2 responses to “Code of Conduct for NHS Managers

  1. Please note that John Savage’s doctorates are honorary and granted by the University of Bristol and University of the West of England in the early/mid 2000s for services rendered.

    Thus, I find it unusual that he styles himself ‘Dr’ John Savage which is a contravention of usual academic regulation. It misled me as to his academic qualifications.

    All of the PhDs I know who’ve slaved long and hard for their Doctorates don’t style themselves ‘Dr’ even (except in academic matters such as papers and books relating strictly to their discipline) partly so as to avoid misleading others.

    One PhD friend of mind scrupulously avoids using his academically earned ‘Dr’ before his name because over the years he’d found it seemed to upset his GPs some of whom felt he was somehow ‘one-upping’ them….(how mighty are the egos of some medics?!) Most GPs and other medical doctors are allowed the honorific ‘Dr’ by custom and practice only. They do not earn Doctorates in Medicine.

    Just saying. This is an article about Codes of Conduct, after all.

  2. Thanks Pete, your point is well made. Yes this is all about appropriate behaviour and conduct in public office. It is therefore interesting that John Savage aspired to become Avon and Somerset’s first Police and Crime Commissioner – and failed. Bob Ashford beat Savage in a postal ballot to be elected as the Labour candidate for Commissioner.

    As UHBristol is a Foundation Trust, John Savage chairs not only the Trust Board, but the Membership Council of Governors. The Governors have powers to hire and fire the Board Chair and scrutinise his performance. How they are ever supposed to do that when he is their Chair is one of the reasons why Foundation Trust public accountability is a farce.

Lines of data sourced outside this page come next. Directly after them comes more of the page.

-- ==== Sys2Proof/Machine/Operands.lean ====
section
/-! DEFINITION. The operand forms: block types and first positions, the linear indices of the internal memories, the two addressing forms (stream fetch is in BD.lean; pixel access here), macroblock geometry (10_state R42 to R47; 20_memory R81, R89; 43_lf R205). -/

namespace Sys2Proof.Machine

/-! ## Indices of the internal memories -/

/-- CPROB[t][b][c][k] (10_state R42). -/
def cprobIx (t b c k : Nat) : Nat := ((t * 8 + b) * 3 + c) * 11 + k

/-- DQF[s][t][b] (10_state R43). -/
def dqfIx (s t b : Nat) : Nat := (s * 4 + t) * 8 + b

/-- QCOEF[blk][n] and COEF[blk][r] (10_state R44, R45). -/
def coefIx (blk n : Nat) : Nat := blk * 16 + n

/-! ## Blocks of a macroblock -/

/-- The bit of LNZ that belongs to a block (10_state R47). -/
def lBit (blk : Nat) : Nat :=
  if blk < 16 then blk / 4
  else if blk < 20 then 4 + (blk - 16) / 2
  else if blk < 24 then 6 + (blk - 20) / 2
  else 8

/-- The bit of ANZ[col] that belongs to a block (10_state R47). -/
def aBit (blk : Nat) : Nat :=
  if blk < 16 then blk % 4
  else if blk < 20 then 4 + (blk - 16) % 2
  else if blk < 24 then 6 + (blk - 20) % 2
  else 8

/-- The first scan position of a block type: 1 for Y-with-Y2, else 0 (41_td R161). -/
def firstPos (t : Nat) : Nat := if t = 0 then 1 else 0

/-- The luma and chroma blocks of a macroblock in decoding order, each with its type; the luma type is 0 with a Y2 block and
3 without (41_td R177). -/
def macroblockBlocks (hasy2 : Bool) : List (Nat × Nat) :=
  (if hasy2 then [(24, 1)] else [])
    ++ (List.range 16).map (fun blk => (blk, if hasy2 then 0 else 3))
    ++ (List.range' 16 8).map (fun blk => (blk, 2))

/-! ## Pixel addresses -/

/-- The base register of a plane (20_memory R81). -/
def State.planeBase (s : State) (pl : Nat) : Nat :=
  if pl = 0 then s.ybase.toNat else if pl = 1 then s.ubase.toNat else s.vbase.toNat

/-- The stride register of a plane (20_memory R81). -/
def State.planeStride (s : State) (pl : Nat) : Nat := if pl = 0 then s.ystride.toNat else s.uvstride.toNat

/-- `PixAddr(plane, x, y)`: an unbounded integer address, checked, never wrapped (20_memory R81). -/
def State.pixAddr (s : State) (pl : Nat) (x y : Int) : Except Trap Nat :=
  if x < 0 ∨ y < 0 then .error ⟨.pixRange, 0xFFFFFFFF⟩
  else
    let a := s.planeBase pl + y.toNat * s.planeStride pl + x.toNat
    if s.params.pixSize ≤ a then .error ⟨.pixRange, BitVec.ofNat 32 a⟩ else .ok a

/-- The pixels of a segment across an edge (43_lf R205). -/
inductive Px where
  | p3 | p2 | p1 | p0 | q0 | q1 | q2 | q3
  deriving DecidableEq, Repr

/-- The place of a pixel along the segment: P_j at -1 - j, Q_j at j (43_lf R206). -/
def Px.offset : Px → Int
  | .p3 => -4
  | .p2 => -3
  | .p1 => -2
  | .p0 => -1
  | .q0 => 0
  | .q1 => 1
  | .q2 => 2
  | .q3 => 3

/-- The address of a pixel of the segment whose Q0 is at (x, y) (43_lf R205, R206). -/
def State.pxAddr (s : State) (pl : Nat) (dir : Dir) (x y : Int) (p : Px) : Except Trap Nat :=
  match dir with
  | .v => s.pixAddr pl (x + p.offset) y
  | .h => s.pixAddr pl x (y + p.offset)

/-- One application of the 1D edge operation: plane, direction, kind and the position of Q0 (43_lf R206). -/
structure SegOp where
  pl   : Nat
  dir  : Dir
  kind : Kind
  x    : Int
  y    : Int
  deriving DecidableEq, Repr

/-- The positions of one edge of `len` pixels from (x, y) on: going down a vertical edge, going right along a horizontal one
(43_lf R214). -/
def edgeOps (pl : Nat) (dir : Dir) (kind : Kind) (x y : Int) (len : Nat) : List SegOp :=
  (List.range len).map fun (k : Nat) =>
    match dir with
    | .v => { pl := pl, dir := .v, kind := kind, x := x, y := y + k }
    | .h => { pl := pl, dir := .h, kind := kind, x := x + k, y := y }

/-- The offsets of the inner edges of a plane of `size` pixels: 4, 8, ..., size - 4 (43_lf R215). -/
def innerOffsets (size : Nat) : List Nat := (List.range (size / 4 - 1)).map fun j => 4 * (j + 1)

/-- The edges of one macroblock in one plane: left, inner vertical, top, inner horizontal (43_lf R215). -/
def planeOps (pl size : Nat) (km ks : Kind) (mbx mby : Nat) (noinner : Bool) : List SegOp :=
  let x : Int := size * mbx
  let y : Int := size * mby
  (if 0 < mbx then edgeOps pl .v km x y size else [])
    ++ (if noinner then [] else (innerOffsets size).flatMap fun (e : Nat) => edgeOps pl .v ks (x + e) y size)
    ++ (if 0 < mby then edgeOps pl .h km x y size else [])
    ++ (if noinner then [] else (innerOffsets size).flatMap fun (e : Nat) => edgeOps pl .h ks x (y + e) size)

/-- All edges of one macroblock: luma only for the simple filter, the three planes for the normal one (43_lf R215). -/
def macroblockOps (simple : Bool) (mbx mby : Nat) (noinner : Bool) : List SegOp :=
  if simple then planeOps 0 16 .smb .ssub mbx mby noinner
  else planeOps 0 16 .nmb .nsub mbx mby noinner
    ++ planeOps 1 8 .nmb .nsub mbx mby noinner
    ++ planeOps 2 8 .nmb .nsub mbx mby noinner

end Sys2Proof.Machine
end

    A couple of weeks ago a UHBristol governor told members of the public that they have heard from governors in other Trusts that they not allowed to ask questions at Board Meetings and various other restrictions, yet Savage is very open and nice and lets them ask questions.

    In March 2012, the Health Service Journal reported that Monitor’s chief operating officer Stephen Hay told foundation trust governors they should step in earlier if there are quality problems at their trust. He said “You are not in steerage – you are on the bridge, able to sack chairs and non-executive directors.”

    We wonder if has occurred to UHBristol Governors that the reason why Savage is so accommodating may be that he regards most of his Governors as steerage passengers – and therefore incapable of holding him to account.

    However when a member of his Trust, a victim of misdiagnosis, tried to hold him to account at question time at the September 2011 Annual Members’ Meeting, he raised his voice at her and refused to answer.